福島第一原発に保管されている放射性物質汚染水の海洋放出が目前に迫っている中、日本最大の漁業関係者組織である全国漁業協同組合連合会(全漁連)が「汚染水の海洋放出に反対する」という内容の特別決議を採択した。全漁連の反対表明の決議は今回で4年連続となった。
全漁連は22日、東京で通常総会を開き、汚染水の海洋放出に対する反対決議を採択した。同団体は決議で「(福島第一原発)廃炉に向けた取り組みを否定するものではない」としつつも、「(汚染水の)海洋放出に反対であることはいささかも変わるものではない」と明らかにした。
全漁連は、東京電力が8年前にした約束を守るべきだと求めている。
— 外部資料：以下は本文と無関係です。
/-- CAN, LIN and gateway commands: configuration, status, recovery, schedule tables, routes, PDUs and the bridge error log (R330, R331, R332, R333, R334, R335, R352, R353, R354, R358). -/
def Obligations.FieldBusCommandsComplete : Prop :=
  ∀ (s : State) (r : Req),
  (∀ (c : Cmd) (σ : State), s.Reaches dCanConfig r = true → c = s.reqCmd dCanConfig r → σ = s.taken r →
    let n := c.arg 0 1
    (σ.dev != .coppice || n == 0) = true →
    let nbt := c.arg 12 4
    let dbt := c.arg 16 4
    let im : List Image := [(R.CAN_CTL n, c.arg 4 4, c.arg 8 4)] ++
      (if nbt = σ.wordN (R.CAN_NBT n) then [] else [(R.CAN_NBT n, nbt, 0xFFFFFFE0)]) ++
      (if dbt = σ.wordN (R.CAN_DBT n) then [] else [(R.CAN_DBT n, dbt, 0xFFFFFFC0)])
    let old := σ.rd (F.CAN_CTL_MODE n)
    let new := σ.afterFld (canFlds n) im (F.CAN_CTL_MODE n)
    (decide (n ≤ 15) && c.zero 1 3 && imagesOk (canFlds n) im && canTimingOk nbt dbt && (new == 0 || σ.canAreaOk n)) = true →
    (σ.owns c kCan n) = true →
    let res : Res :=
      (σ.configure (canFlds n) im (old == 0) (if new = 4 ∧ σ.rd F.MPC_LC_STAT_LIFECYCLE ≠ 1 then stMODE_FORBIDS else 0)).andThen
        (fun σ => σ.modeAfter n old (c.arg 8 4))
    (∀ st pl u, res = .done st pl u → Answers (.canConfig r) dCanConfig r s st pl u)) ∧
  (∀ (c : Cmd) (σ : State), s.Reaches dCanStatus r = true → c = s.reqCmd dCanStatus r → σ = s.taken r →
    let n := c.arg 0 1
    (decide (n ≤ 15) && c.zero 1 3) = true →
    (σ.owns c kCan n || σ.mayRead c kCan n) = true →
    let x := σ.can_ n
    Answers (.canStatus r) dCanStatus r s stOK (wordBytes (σ.word (R.CAN_CTL n)) ++ wordBytes (σ.word (R.CAN_NBT n)) ++ wordBytes (σ.word (R.CAN_DBT n)) ++
      wordBytes (σ.word (R.CAN_STAT n)) ++ wordBytes (σ.word (R.CAN_CNT n)) ++ bytesLE 4 x.accepted ++ bytesLE 4 x.sent ++ bytesLE 4 x.errs ++
      bytesLE 4 x.lost ++ bytesLE 4 x.ovf ++ bytesLE 8 x.stateAt) σ) ∧
  (∀ (c : Cmd) (σ : State), s.Reaches dCanRecover r = true → c = s.reqCmd dCanRecover r → σ = s.taken r →
    let n := c.arg 0 1
    (σ.dev != .coppice || n == 0) = true →
    (decide (n ≤ 15) && c.zero 1 3) = true →
    (σ.owns c kCan n) = true →
    (σ.rd (F.CAN_STAT_STATE n) == 3) = true →
    Answers (.canRecover r) dCanRecover r s stOK (bytesLE 8 σ.now) (σ.startRecovery n)) ∧
  (∀ (c : Cmd) (σ : State), s.Reaches dLinConfig r = true → c = s.reqCmd dLinConfig r → σ = s.taken r →
    let n := c.arg 0 1
    let im : List Image := [(R.LIN_CTL n, c.arg 4 4, c.arg 8 4)]
    (decide (n ≤ 7) && c.zero 1 3 && imagesOk (linFlds n) im) = true →
    (σ.owns c kLin n) = true →
    let res : Res :=
      σ.configure (linFlds n) im (σ.linStopped n) 0
    (∀ st pl u, res = .done st pl u → Answers (.linConfig r) dLinConfig r s st pl u)) ∧
  (∀ (c : Cmd) (σ : State), s.Reaches dLinTableLoad r = true → c = s.reqCmd dLinTableLoad r → σ = s.taken r →
    let b := σ.load (c.dAddr 0) (min (c.dSize 0) 516)
    let n := leAt b 0 1
    let tab := leAt b 1 1
    let cnt := leAt b 3 1
    let es := (List.range cnt).map (fun i => linEntry b (4 + 8 * i))
    (decide (n ≤ 7) && decide (tab ≤ 15) && decide (leAt b 2 1 ≤ 1) && between 1 64 cnt && decide (4 + 8 * cnt ≤ c.dSize 0) &&
      (List.range cnt).all (fun i => leAt b (8 + 8 * i) 4 == 0) && es.all (fun e => σ.linEntryOk n e) && decide (σ.linEntries n tab + cnt ≤ 256)) = true →
    (σ.owns c kLin n) = true →
    let res : Res :=
      if σ.linActive n tab then .wait .waitObject
      else .done stOK [] (σ.modLin n (fun x => { x with tables := x.tables.set tab { once := bitOf (leAt b 2 1) 0, ents := es } }))
    (∀ st pl u, res = .done st pl u → Answers (.linTableLoad r) dLinTableLoad r s st pl u)) ∧
  (∀ (c : Cmd) (σ : State), s.Reaches dLinSchedule r = true → c = s.reqCmd dLinSchedule r → σ = s.taken r →
    let n := c.arg 0 1
    let tab := c.arg 1 1
    let w := c.arg 2 1
    (decide (n ≤ 7) && decide (tab ≤ 15) && decide (w ≤ 1) && c.zero 3 1 && !(σ.linTable n tab).ents.isEmpty) = true →
    (σ.owns c kLin n) = true →
    let res : Res :=
      if (σ.lin_ n).run then .done stOK (bytesLE 8 (σ.linSwitchAt n w)) (σ.modLin n (fun x => { x with switch_ := some (tab, σ.linWhen n w) }))
      else
        let t := if tab = σ.rd (F.LIN_CTL_TABLE n) then σ else σ.linTrig n 2
        .done stOK (bytesLE 8 (max σ.now (σ.lin_ n).nextAt)) ((t.modLin n (fun x => { x with prev := σ.rd (F.LIN_CTL_TABLE n) })).wr (F.LIN_CTL_TABLE n) tab)
    (∀ st pl u, res = .done st pl u → Answers (.linSchedule r) dLinSchedule r s st pl u)) ∧
  (∀ (c : Cmd) (σ : State), s.Reaches dLinStatus r = true → c = s.reqCmd dLinStatus r → σ = s.taken r →
    let n := c.arg 0 1
    (decide (n ≤ 7) && c.zero 1 3) = true →
    (σ.owns c kLin n || σ.mayRead c kLin n) = true →
    Answers (.linStatus r) dLinStatus r s stOK (wordBytes (σ.word (R.LIN_CTL n)) ++ wordBytes (σ.word (R.LIN_STAT n)) ++ bytesLE 8 (σ.linNewWord n) ++ bytesLE 8 (σ.lin_ n).slotAt) σ) ∧
  (∀ (c : Cmd) (σ : State), s.Reaches dGwyStatus r = true → c = s.reqCmd dGwyStatus r → σ = s.taken r →
    let rs := σ.gwy.routes.keys.filter (fun ρ => (σ.route ρ).defined)
    Answers (.gwyStatus r) dGwyStatus r s stOK (bytesLE 2 rs.length ++ bytesLE 2 (rs.filter (fun ρ => σ.routeEn ρ && (σ.route ρ).run)).length ++ bytesLE 2 σ.gwy.sigs.length ++
      bytesLE 1 σ.gwy.nConts ++ bytesLE 1 (b2n (σ.gwy.running && σ.dev != .coppice)) ++ bytesLE 4 σ.gwy.updates ++ bytesLE 4 σ.gwy.sends ++
      bytesLE 2 (σ.rd ⟨R.GWY_ETYPE, 0, 16⟩) ++ bytesLE 2 0 ++ bytesLE 4 σ.gwy.unknown) σ) ∧
  (∀ (c : Cmd) (σ : State), s.Reaches dGwyRouteStatus r = true → c = s.reqCmd dGwyRouteStatus r → σ = s.taken r →
    let ρ := c.arg 0 2
    (σ.isRoute ρ && c.zero 2 2) = true →
    (σ.owns c kRoute ρ || σ.mayRead c kRoute ρ) = true →
    let x := σ.route ρ
    Answers (.gwyRouteStatus r) dGwyRouteStatus r s stOK (bytesLE 8 x.updAt ++ bytesLE 8 (x.sendAt.getD 0) ++ bytesLE 4 x.updates ++ bytesLE 4 x.sends ++ bytesLE 4 x.coalesced ++
      bytesLE 1 x.timeouts ++ bytesLE 1 x.ranges ++ bytesLE 1 x.shorts ++ bytesLE 1 x.fails ++
      bytesLE 1 (b2n (σ.routeEn ρ) + 2 * b2n x.pend + 4 * b2n x.timedOut + 8 * b2n x.run) ++ bytesLE 3 0) σ) ∧
  (∀ (c : Cmd) (σ : State), s.Reaches dGwyRouteEnable r = true → c = s.reqCmd dGwyRouteEnable r → σ = s.taken r →
    let ρ := c.arg 0 2
    (σ.isRoute ρ && decide (c.arg 2 1 ≤ 1) && c.zero 3 1) = true →
    (σ.owns c kRoute ρ) = true →
    Answers (.gwyRouteEnable r) dGwyRouteEnable r s stOK [] (σ.modRoute ρ (fun x => { x with runWant := bitOf (c.arg 2 1) 0 }))) ∧
  (∀ (c : Cmd) (σ : State), s.Reaches dGwyPduRead r = true → c = s.reqCmd dGwyPduRead r → σ = s.taken r →
    let ρ := c.arg 0 2
    let h := c.arg 2 1
    (σ.isRoute ρ && decide (h ≤ 1) && c.zero 3 1) = true →
    (σ.owns c kRoute ρ || σ.mayRead c kRoute ρ) = true →
    let x := σ.route ρ
    let d := if x.level = 1 then x.pdu else x.buf.getD x.tmpl
    Answers (.gwyPduRead r) dGwyPduRead r s stOK (bytesLE 8 x.bufAt ++ bytesLE 1 d.length ++ bytesLE 1 ((if x.level = 1 then x.pduFf else x.dff) % 4 + 4 * b2n x.timedOut) ++ bytesLE 2 0 ++
      slice d (32 * h) 32) σ) ∧
  (∀ (c : Cmd) (σ : State), s.Reaches dGwyBridgeLog r = true → c = s.reqCmd dGwyBridgeLog r → σ = s.taken r →
    let f := c.arg 0 1
    let n := c.arg 1 1
    (decide (f ≤ 7) && between 1 2 n && c.zero 2 2) = true →
    Answers (.gwyBridgeLog r) dGwyBridgeLog r s stOK (bytesLE 2 (σ.rd F.GWY_BLOG_CTL_TOTAL) ++ bytesLE 1 (σ.rd F.GWY_BLOG_CTL_NEXT) ++ bytesLE 1 0 ++ bytesLE 4 σ.brg.expired ++
      (List.range n).flatMap (fun i => σ.blogEntry c (f + i))) σ)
東京電力は2015年8月、社長名義で汚染水の海洋放出と関連し、「(漁業)関係者の理解なしには、いかなる処分もしない」と文書で約束した。これは福島県漁業協同組合連合会の要請で作られたものだ。だが、日本政府と東京電力は漁業関係者たちの反対にもかかわらず約束を無視し、今夏頃に海洋放出を進めている。
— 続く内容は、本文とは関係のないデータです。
theorem bridgeClearBody_keeps {c : Cmd} {s : State} (hs : State.Keeps pq s) :
    Res.Keeps pq (bridgeClearBody c s) := by
  unfold bridgeClearBody
  repeat' first | with_reducible assumption | (with_reducible first | apply need_keeps | apply State.clearObject_keeps | apply Res.refuse_keeps | apply Res.done_keeps | apply Res.later_keeps | apply Res.wait_keeps) | split | (dsimp only; split)

theorem probeRunBody_keeps {c : Cmd} {s : State} (hs : State.Keeps pq s) :
    Res.Keeps pq (probeRunBody c s) := by
  unfold probeRunBody
  repeat' first | with_reducible assumption | (with_reducible first | apply State.count_keeps | apply need_keeps | apply State.commandAct_keeps | apply Res.refuse_keeps | apply Res.done_keeps | apply Res.later_keeps | apply Res.wait_keeps) | split | (dsimp only; split)

theorem probeResultBody_keeps {c : Cmd} {s : State} (hs : State.Keeps pq s) :
    Res.Keeps pq (probeResultBody c s) := by
  unfold probeResultBody
  repeat' first | with_reducible assumption | (intro _) | (with_reducible first | apply State.count_keeps | apply need_keeps | apply State.answerRange_keeps | apply Res.refuse_keeps | apply Res.done_keeps | apply Res.later_keeps | apply Res.wait_keeps | apply res_ite_keeps | apply ite_keeps) | split | (dsimp only; split)

/-! ## Machine/EnergyCmds.lean -/

theorem budgetStatusBody_keeps {c : Cmd} {s : State} (hs : State.Keeps pq s) :
    Res.Keeps pq (budgetStatusBody c s) := by
  unfold budgetStatusBody
  repeat' first | with_reducible assumption | (intro _) | (with_reducible first | apply need_keeps | apply Res.refuse_keeps | apply Res.done_keeps | apply Res.later_keeps | apply Res.wait_keeps | apply res_ite_keeps | apply ite_keeps)

theorem budgetObjectBody_keeps {c : Cmd} {s : State} (hs : State.Keeps pq s) :
    Res.Keeps pq (budgetObjectBody c s) := by
  unfold budgetObjectBody
  repeat' first | with_reducible assumption | (with_reducible first | apply need_keeps | apply State.stage_keeps | apply Res.refuse_keeps | apply Res.done_keeps | apply Res.later_keeps | apply Res.wait_keeps)

theorem budgetObjStatusBody_keeps {c : Cmd} {s : State} (hs : State.Keeps pq s) :
    Res.Keeps pq (budgetObjStatusBody c s) := by
  unfold budgetObjStatusBody
  repeat' first | with_reducible assumption | (intro _) | (with_reducible first | apply State.count_keeps | apply need_keeps | apply Res.refuse_keeps | apply Res.done_keeps | apply Res.later_keeps | apply Res.wait_keeps)

theorem energyReadBody_keeps {c : Cmd} {s : State} (hs : State.Keeps pq s) :
    Res.Keeps pq (energyReadBody c s) := by
  unfold energyReadBody
  repeat' first | with_reducible assumption | (intro _) | (with_reducible first | apply State.count_keeps | apply need_keeps | apply State.answerRange_keeps | apply Res.refuse_keeps | apply Res.done_keeps | apply Res.later_keeps | apply Res.wait_keeps | apply res_ite_keeps | apply ite_keeps) | split | (dsimp only; split)

theorem energyLogReadBody_keeps {c : Cmd} {s : State} (hs : State.Keeps pq s) :
    Res.Keeps pq (energyLogReadBody c s) := by
  unfold energyLogReadBody
  repeat' first | with_reducible assumption | (intro _) | (with_reducible first | apply need_keeps | apply State.take_keeps | apply State.putBuf_keeps | apply Res.refuse_keeps | apply Res.done_keeps | apply Res.later_keeps | apply Res.wait_keeps)

/-! ## Machine/Cycle.lean -/

theorem State.setTask_keeps {s : State} {k : Nat} {x : CTask} (hs : State.Keeps pq s) :
    State.Keeps pq (State.setTask s k x) := by
  unfold State.setTask
  repeat' first | with_reducible assumption | (with_reducible apply State.upd_keeps)

theorem State.modTask_keeps {s : State} {k : Nat} {f : CTask → CTask} (hs : State.Keeps pq s) :
    State.Keeps pq (State.modTask s k f) := by
  unfold State.modTask
  repeat' first | with_reducible assumption | (intro _) | (with_reducible apply State.setTask_keeps)

theorem State.setT_keeps {s : State} {k : Nat} {v : Nat} (hs : State.Keeps pq s) :
    State.Keeps pq (State.setT s k v) := by
  unfold State.setT
  repeat' first | with_reducible assumption | (with_reducible apply State.wr_keeps)

theorem State.stampForce_keeps {s : State} {kind : Nat} {idx : Nat} {at_ : Nat} (hs : State.Keeps pq s) :
    State.Keeps pq (State.stampForce s kind idx at_) := by
  unfold State.stampForce
  repeat' first | with_reducible assumption | (with_reducible first | apply State.store_keeps | apply State.at__keeps | apply ite_keeps) | split | (dsimp only; split)

theorem State.forceStat_keeps {s : State} (hs : State.Keeps pq s) :
    State.Keeps pq (State.forceStat s) := by
  unfold State.forceStat
  repeat' first | with_reducible assumption | (with_reducible apply State.wr_keeps)

theorem State.clearForces_keeps {s : State} (hs : State.Keeps pq s) :
    State.Keeps pq (State.clearForces s) := by
  exact State.forceStat_keeps (s := { s with mem := Memory.zero s.mem (cycForce 0) 4096 }) ⟨Memory.zero_wf _ _ hs.1, hs.2⟩

theorem State.writeRet_keeps {s : State} {k : Nat} (hs : State.Keeps pq s) :
    State.Keeps pq (State.writeRet s k) := by
  unfold State.writeRet
  repeat' first | with_reducible assumption | (with_reducible apply ite_keeps) | split | (dsimp only; split) | (with_reducible apply State.upd_keeps)

theorem State.restoreRet_keeps {s : State} {p : Prog} (hs : State.Keeps pq s) :
    State.Keeps pq (State.restoreRet s p) := by
  unfold State.restoreRet
  repeat' first | with_reducible assumption | (intro _) | (with_reducible first | apply State.store_keeps | apply State.wrb_keeps | apply State.ownFault_keeps | apply State.trig_keeps | apply foldS_keeps) | split | (dsimp only; split)

theorem State.discard_keeps {s : State} {k : Nat} (hs : State.Keeps pq s) :
    State.Keeps pq (State.discard s k) := by
  unfold State.discard
  repeat' first | with_reducible assumption | (with_reducible apply State.sat_keeps)

theorem State.outObj_keeps {s : State} {k : Nat} {x : Nat} {v : Nat} {at_ : Nat} (hs : State.Keeps pq s) :
    State.Keeps pq (State.outObj s k x v at_) := by
  unfold State.outObj
  repeat' first | with_reducible assumption | (intro _) | (with_reducible first | apply State.discard_keeps | apply State.ownFault_keeps | apply State.modObj_keeps | apply State.at__keeps | apply State.doEdge_keeps | apply ite_keeps) | split | (dsimp only; split) | (with_reducible apply State.upd_keeps)

theorem State.scheduleLane_keeps {s : State} {lane : Nat} (hs : State.Keeps pq s) :
    State.Keeps pq (State.scheduleLane s lane) := by
  unfold State.scheduleLane
  repeat' first | with_reducible assumption | (intro _) | (with_reducible first | apply State.setT_keeps | apply ite_keeps) | split | (dsimp only; split)

theorem State.schedule_keeps {s : State} (hs : State.Keeps pq s) :
    State.Keeps pq (State.schedule s) := by
  unfold State.schedule
  repeat' first | with_reducible assumption | (with_reducible apply State.scheduleLane_keeps)

theorem State.miss_keeps {s : State} {k : Nat} {n : Nat} (hs : State.Keeps pq s) :
    State.Keeps pq (State.miss s k n) := by
  unfold State.miss
  repeat' first | with_reducible assumption | (with_reducible apply State.sat_keeps)

theorem State.answerEvent_keeps {s : State} {k : Nat} {at_ : Nat} (hs : State.Keeps pq s) :
    State.Keeps pq (State.answerEvent s k at_) := by
  unfold State.answerEvent
  repeat' first | with_reducible assumption | (intro _) | (with_reducible first | apply State.answer_keeps | apply State.at__keeps | apply foldS_keeps)

theorem State.release_keeps {s : State} {k : Nat} {t : Nat} (hs : State.Keeps pq s) :
    State.Keeps pq (State.release s k t) := by
  unfold State.release
  repeat' first | with_reducible assumption | (intro _) | (with_reducible first | apply State.modTask_keeps | apply State.wrb_keeps | apply State.answerEvent_keeps | apply State.setT_keeps | apply ite_keeps | apply State.upd_keeps)

theorem State.dropRelease_keeps {s : State} {k : Nat} {from_ : Nat} (hs : State.Keeps pq s) :
    State.Keeps pq (State.dropRelease s k from_) := by
  unfold State.dropRelease
  repeat' first | with_reducible assumption | (intro _) | (with_reducible first | apply State.miss_keeps | apply State.modTask_keeps | apply State.wrb_keeps | apply State.answerEvent_keeps | apply ite_keeps | apply State.upd_keeps)

theorem State.swapSkip_keeps {s : State} {k : Nat} (hs : State.Keeps pq s) :
    State.Keeps pq (State.swapSkip s k) := by
  unfold State.swapSkip
  repeat' first | with_reducible assumption | (intro _) | (with_reducible first | apply State.wrb_keeps | apply State.modTask_keeps | apply State.answerEvent_keeps | apply State.upd_keeps)

theorem State.lostRelease_keeps {s : State} {k : Nat} (hs : State.Keeps pq s) :
    State.Keeps pq (State.lostRelease s k) := by
  unfold State.lostRelease
  repeat' first | with_reducible assumption | (with_reducible first | apply State.miss_keeps | apply State.dropRelease_keeps | apply ite_keeps)

theorem taskRelease_keeps {t : Nat} {k : Nat} {s : State} (hs : State.Keeps pq s) :
    State.Keeps pq (taskRelease t k s) := by
  unfold taskRelease
  repeat' first | with_reducible assumption | (with_reducible first | apply State.at__keeps | apply State.lostRelease_keeps | apply State.swapSkip_keeps | apply State.release_keeps | apply ite_keeps)

theorem State.trigger_keeps {s : State} {k : Nat} {t : Nat} (hs : State.Keeps pq s) :
    State.Keeps pq (State.trigger s k t) := by
  unfold State.trigger
  repeat' first | with_reducible assumption | (intro _) | (with_reducible first | apply State.miss_keeps | apply State.wrb_keeps | apply State.modTask_keeps | apply ite_keeps) | split | (dsimp only; split) | (with_reducible apply State.upd_keeps)

theorem State.judgeTrigger_keeps {s : State} {k : Nat} (hs : State.Keeps pq s) :
    State.Keeps pq (State.judgeTrigger s k) := by
  unfold State.judgeTrigger
  repeat' first | with_reducible assumption | (with_reducible first | apply State.trigger_keeps | apply ite_keeps) | split | (dsimp only; split)

theorem State.judgeTriggers_keeps {s : State} (hs : State.Keeps pq s) :
    State.Keeps pq (State.judgeTriggers s) := by
  unfold State.judgeTriggers
  repeat' first | with_reducible assumption | (intro _) | (with_reducible first | apply State.judgeTrigger_keeps | apply foldS_keeps | apply State.upd_keeps)

theorem inputImageCapture_keeps {t : Nat} {k : Nat} {s : State} (hs : State.Keeps pq s) :
    State.Keeps pq (inputImageCapture t k s) := by
  unfold inputImageCapture
  repeat' first | with_reducible assumption | (intro _) | (with_reducible first | apply State.at__keeps | apply State.store_keeps | apply State.stampForce_keeps | apply State.modTask_keeps | apply State.setT_keeps | apply State.schedule_keeps | apply foldS_keeps | apply ite_keeps) | split | (dsimp only; split) | (with_reducible apply State.upd_keeps)

theorem State.taskFault_keeps {s : State} {k : Nat} {cause : Nat} (hs : State.Keeps pq s) :
    State.Keeps pq (State.taskFault s k cause) := by
  unfold State.taskFault
  repeat' first | with_reducible assumption | (intro _) | (with_reducible first | apply State.setT_keeps | apply State.wr_keeps | apply State.wrb_keeps | apply State.modTask_keeps | apply State.answerEvent_keeps | apply State.dispose_keeps | apply State.ownFault_keeps | apply State.trig_keeps | apply State.schedule_keeps | apply foldS_keeps | apply ite_keeps | apply State.upd_keeps)

theorem laneException_keeps {t : Nat} {k : Nat} {cause : Nat} {s : State} (hs : State.Keeps pq s) :
    State.Keeps pq (laneException t k cause s) := by
  unfold laneException
  repeat' first | with_reducible assumption | (intro _) | (with_reducible first | apply State.at__keeps | apply State.taskFault_keeps | apply foldS_keeps | apply ite_keeps)

theorem State.laneWrites_keeps {k : Nat} {l : List (Nat × List Byte)} : ∀ {s : State}, State.Keeps pq s →
    State.Keeps pq (State.laneWrites k l s).2 := by
  induction l with
  | nil => intro s hs; exact hs
  | cons w l ih =>
    intro s hs
    unfold State.laneWrites
    exact ite_snd_keeps (ih (State.store_keeps hs)) hs

theorem State.completed_keeps {s : State} {p : Prog} {k : Nat} {r : Nat} (hs : State.Keeps pq s) :
    State.Keeps pq (State.completed s p k r) := by
  unfold State.completed
  repeat' first | with_reducible assumption | (intro _) | (with_reducible first | apply State.wr_keeps | apply State.modTask_keeps | apply State.at__keeps | apply State.setT_keeps | apply State.trig_keeps | apply State.schedule_keeps | apply ite_keeps) | split | (dsimp only; split) | (with_reducible apply State.upd_keeps)

theorem taskComplete_keeps {t : Nat} {k : Nat} {writes : List (Nat × List Byte)} {s : State} (hs : State.Keeps pq s) :
    State.Keeps pq (taskComplete t k writes s) := by
  unfold taskComplete
  repeat' first | with_reducible assumption | (with_reducible first | apply State.at__keeps | apply State.laneWrites_keeps | apply State.completed_keeps | apply State.taskFault_keeps | apply ite_keeps) | split | (dsimp only; split)

theorem retainedWriteComplete_keeps {t : Nat} {k : Nat} {s : State} (hs : State.Keeps pq s) :
    State.Keeps pq (retainedWriteComplete t k s) := by
  unfold retainedWriteComplete
  repeat' first | with_reducible assumption | (intro _) | (with_reducible first | apply State.at__keeps | apply State.writeRet_keeps | apply State.modTask_keeps | apply State.schedule_keeps | apply ite_keeps | apply State.upd_keeps)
朝日新聞は「2015年の文書を理由に、福島の漁協などからは『(政府による)約束はどうなっているのか』などの反対の声が相次いでいる」と報じた。
決議では、日本政府が漁業関係者の被害に備えて基金(計800億円)を創設し、汚染水の安全性を積極的に説明していることについては「重く受け止める」と評価した。
全漁連の坂本雅信会長は22日、西村康稔経済産業相と面会し、決議文を手渡した。全漁連は全国に組合員が約30万人である日本最大の漁業関係者組織だ。